The massages were free. All she asked for were email addresses and phone numbers, which helped her build her client list.

“I still have clients from that first community market,” Briggle said. “One of the very first people I massaged at that first event — he has since passed, but his widow is still a client here today. And many of her co-workers have been or are clients here.”

Briggle initially saw clients in her home before moving to a location on Malone Street in 2013, where Soma grew to four treatment rooms and about 13 massage therapists.

Soma moved to its current location, at 531 N. Elm St., in May 2021. This location doubled the size of the business, which now has seven treatment rooms and about 25 massage therapists.

“If we’ve experienced this degree of success during and after a global pandemic, I think there’s probably something really special going on here,” Briggle said.

There are several things that set Soma apart from other massage therapy centers.

Briggle said that usually when a client books an hourlong massage, they are not actually massaged for a full hour because the massage therapist has to check in with the client, wash their hands and do other prep and transition work.

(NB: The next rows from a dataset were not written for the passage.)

/-! ### skipIf -/

@[simp] theorem State.skipIf_pc (s : State) (c : Bool) : (s.skipIf c).pc = s.pc := by cases c <;> rfl
@[simp] theorem State.skipIf_asr (s : State) (c : Bool) : (s.skipIf c).asr = s.asr := by cases c <;> rfl
@[simp] theorem State.skipIf_depth (s : State) (c : Bool) : (s.skipIf c).depth = s.depth := by cases c <;> rfl
@[simp] theorem State.skipIf_ram (s : State) (c : Bool) : (s.skipIf c).ram = s.ram := by cases c <;> rfl
@[simp] theorem State.skipIf_bcd (s : State) (c : Bool) : (s.skipIf c).bcd = s.bcd := by cases c <;> rfl
@[simp] theorem State.skipIf_cmp (s : State) (c : Bool) : (s.skipIf c).cmp = s.cmp := by cases c <;> rfl
@[simp] theorem State.skipIf_cy (s : State) (c : Bool) : (s.skipIf c).cy = s.cy := by cases c <;> rfl
@[simp] theorem State.skipIf_z (s : State) (c : Bool) : (s.skipIf c).z = s.z := by cases c <;> rfl
@[simp] theorem State.skipIf_latchB (s : State) (c : Bool) : (s.skipIf c).latchB = s.latchB := by cases c <;> rfl
@[simp] theorem State.skipIf_latchC (s : State) (c : Bool) : (s.skipIf c).latchC = s.latchC := by cases c <;> rfl
@[simp] theorem State.skipIf_latchD (s : State) (c : Bool) : (s.skipIf c).latchD = s.latchD := by cases c <;> rfl
@[simp] theorem State.skipIf_outB (s : State) (c : Bool) : (s.skipIf c).outB = s.outB := by cases c <;> rfl
@[simp] theorem State.skipIf_outC (s : State) (c : Bool) : (s.skipIf c).outC = s.outC := by cases c <;> rfl
@[simp] theorem State.skipIf_outD (s : State) (c : Bool) : (s.skipIf c).outD = s.outD := by cases c <;> rfl
@[simp] theorem State.skipIf_skip (s : State) (c : Bool) : (s.skipIf c).skip = (c || s.skip) := by cases c <;> rfl
@[simp] theorem State.skipIf_mode (s : State) (c : Bool) : (s.skipIf c).mode = s.mode := by cases c <;> rfl
@[simp] theorem State.skipIf_resetHeld (s : State) (c : Bool) : (s.skipIf c).resetHeld = s.resetHeld := by cases c <;> rfl
@[simp] theorem State.skipIf_chip (s : State) (c : Bool) : (s.skipIf c).chip = s.chip := by cases c <;> rfl
@[simp] theorem State.skipIf_env (s : State) (c : Bool) : (s.skipIf c).env = s.env := by cases c <;> rfl

/-! ### writePort, whatever the port -/

@[simp] theorem State.writePort_pc (s : State) (p : Port) (v : Nibble) : (s.writePort p v).pc = s.pc := by cases p <;> rfl
@[simp] theorem State.writePort_asr (s : State) (p : Port) (v : Nibble) : (s.writePort p v).asr = s.asr := by cases p <;> rfl
@[simp] theorem State.writePort_depth (s : State) (p : Port) (v : Nibble) : (s.writePort p v).depth = s.depth := by cases p <;> rfl
@[simp] theorem State.writePort_ram (s : State) (p : Port) (v : Nibble) : (s.writePort p v).ram = s.ram := by cases p <;> rfl
@[simp] theorem State.writePort_bcd (s : State) (p : Port) (v : Nibble) : (s.writePort p v).bcd = s.bcd := by cases p <;> rfl
@[simp] theorem State.writePort_cmp (s : State) (p : Port) (v : Nibble) : (s.writePort p v).cmp = s.cmp := by cases p <;> rfl
@[simp] theorem State.writePort_cy (s : State) (p : Port) (v : Nibble) : (s.writePort p v).cy = s.cy := by cases p <;> rfl
@[simp] theorem State.writePort_z (s : State) (p : Port) (v : Nibble) : (s.writePort p v).z = s.z := by cases p <;> rfl
@[simp] theorem State.writePort_skip (s : State) (p : Port) (v : Nibble) : (s.writePort p v).skip = s.skip := by cases p <;> rfl
@[simp] theorem State.writePort_mode (s : State) (p : Port) (v : Nibble) : (s.writePort p v).mode = s.mode := by cases p <;> rfl
@[simp] theorem State.writePort_resetHeld (s : State) (p : Port) (v : Nibble) : (s.writePort p v).resetHeld = s.resetHeld := by cases p <;> rfl
@[simp] theorem State.writePort_chip (s : State) (p : Port) (v : Nibble) : (s.writePort p v).chip = s.chip := by cases p <;> rfl
@[simp] theorem State.writePort_env (s : State) (p : Port) (v : Nibble) : (s.writePort p v).env = s.env := by cases p <;> rfl

/-! ### the registers -/

/-- A register depends on the RAM alone. -/
theorem State.reg_congr {s t : State} (h : t.ram = s.ram) (r : RegNum) : t.reg r = s.reg r := by simp only [State.reg, h]

/-- Read after write, on every register (10_state.md R21, 20_memory.md R74). -/
theorem State.reg_setReg (s : State) (r k : RegNum) (v : Nibble) :
    (s.setReg r v).reg k = if k = r then v else s.reg k := by
  by_cases h : k = r
  · simp [State.reg, h]
  · have hne : r.toNat ≠ k.toNat := fun e => h (BitVec.eq_of_toNat_eq e.symm)
    simp [State.reg, h, hne]

@[simp] theorem State.reg_setReg_same (s : State) (r : RegNum) (v : Nibble) : (s.setReg r v).reg r = v := by
  simp [State.reg_setReg]

theorem State.reg_setReg_other (s : State) {r k : RegNum} (v : Nibble) (h : k ≠ r) : (s.setReg r v).reg k = s.reg k := by
  simp [State.reg_setReg, h]

@[simp] theorem State.nextPc_reg (s : State) (k : RegNum) : s.nextPc.reg k = s.reg k := rfl
@[simp] theorem State.jump_reg (s : State) (a : ProgAddr) (k : RegNum) : (s.jump a).reg k = s.reg k := rfl
@[simp] theorem State.setSkip_reg (s : State) (b : Bool) (k : RegNum) : (s.setSkip b).reg k = s.reg k := rfl
@[simp] theorem State.setCarryZero_reg (s : State) (c x : Bool) (k : RegNum) : (s.setCarryZero c x).reg k = s.reg k := rfl
@[simp] theorem State.setCarry_reg (s : State) (c : Bool) (k : RegNum) : (s.setCarry c).reg k = s.reg k := rfl
@[simp] theorem State.clearCmp_reg (s : State) (k : RegNum) : s.clearCmp.reg k = s.reg k := rfl
@[simp] theorem State.setBcdNibble_reg (s : State) (v : Nibble) (k : RegNum) : (s.setBcdNibble v).reg k = s.reg k := rfl
@[simp] theorem State.setPsw_reg (s : State) (v : Nibble) (k : RegNum) : (s.setPsw v).reg k = s.reg k := rfl
@[simp] theorem State.pushReturn_reg (s : State) (a : ProgAddr) (k : RegNum) : (s.pushReturn a).reg k = s.reg k := rfl
@[simp] theorem State.popReturn_reg (s : State) (k : RegNum) : s.popReturn.reg k = s.reg k := rfl
@[simp] theorem State.setMode_reg (s : State) (m : Mode) (k : RegNum) : (s.setMode m).reg k = s.reg k := rfl
@[simp] theorem State.setResetHeld_reg (s : State) (b : Bool) (k : RegNum) : (s.setResetHeld b).reg k = s.reg k := rfl
@[simp] theorem State.setRom_reg (s : State) (rom : Memory) (k : RegNum) : (s.setRom rom).reg k = s.reg k := rfl
@[simp] theorem State.endEvaluation_reg (s : State) (k : RegNum) : s.endEvaluation.reg k = s.reg k := rfl
@[simp] theorem State.initialise_reg (s : State) (k : RegNum) : s.initialise.reg k = s.reg k := rfl
@[simp] theorem State.writePort_reg (s : State) (p : Port) (v : Nibble) (k : RegNum) : (s.writePort p v).reg k = s.reg k := by cases p <;> rfl
@[simp] theorem State.skipIf_reg (s : State) (c : Bool) (k : RegNum) : (s.skipIf c).reg k = s.reg k := by cases c <;> rfl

At Soma, clients get a full 60-minute session because are booked out for 75 to 90 minutes. She also said Soma does not charge more for a deep tissue massage than a Swedish massage.

Because it offers medical massages, Soma can accept payments from health savings accounts and flexible spending accounts. Soma also has a “no-tipping” policy.

“[Tipping] places us, as massage therapists, more in the service industry, when I really believe that we belong more in the medical field,” Briggle said. “As we explain to our clients: If you’ve never tipped your physical therapist and you’ve never tipped your doctor, why are you tipping your massage therapist?”

Briggle has brought the same amount of care and detailed attention to franchising Soma. About a year and a half ago, she hired a consulting and coaching firm to teach her about franchising.

“You don’t have to be a massage therapist to own a massage studio,” she said. “If someone has an interest in wellness, they’re a hard worker, they are a good communicator, [and] they’ve got good boundaries ... I want to teach them how to do what we’re doing here.”

Now, she is equipped to help potential franchisees.

“We see, at this location here on Elm Street, probably about a thousand clients a month,” Briggle said. “Imagine, if we had a thousand Somas in communities across the country, how many more people we could be providing this healing touch to.”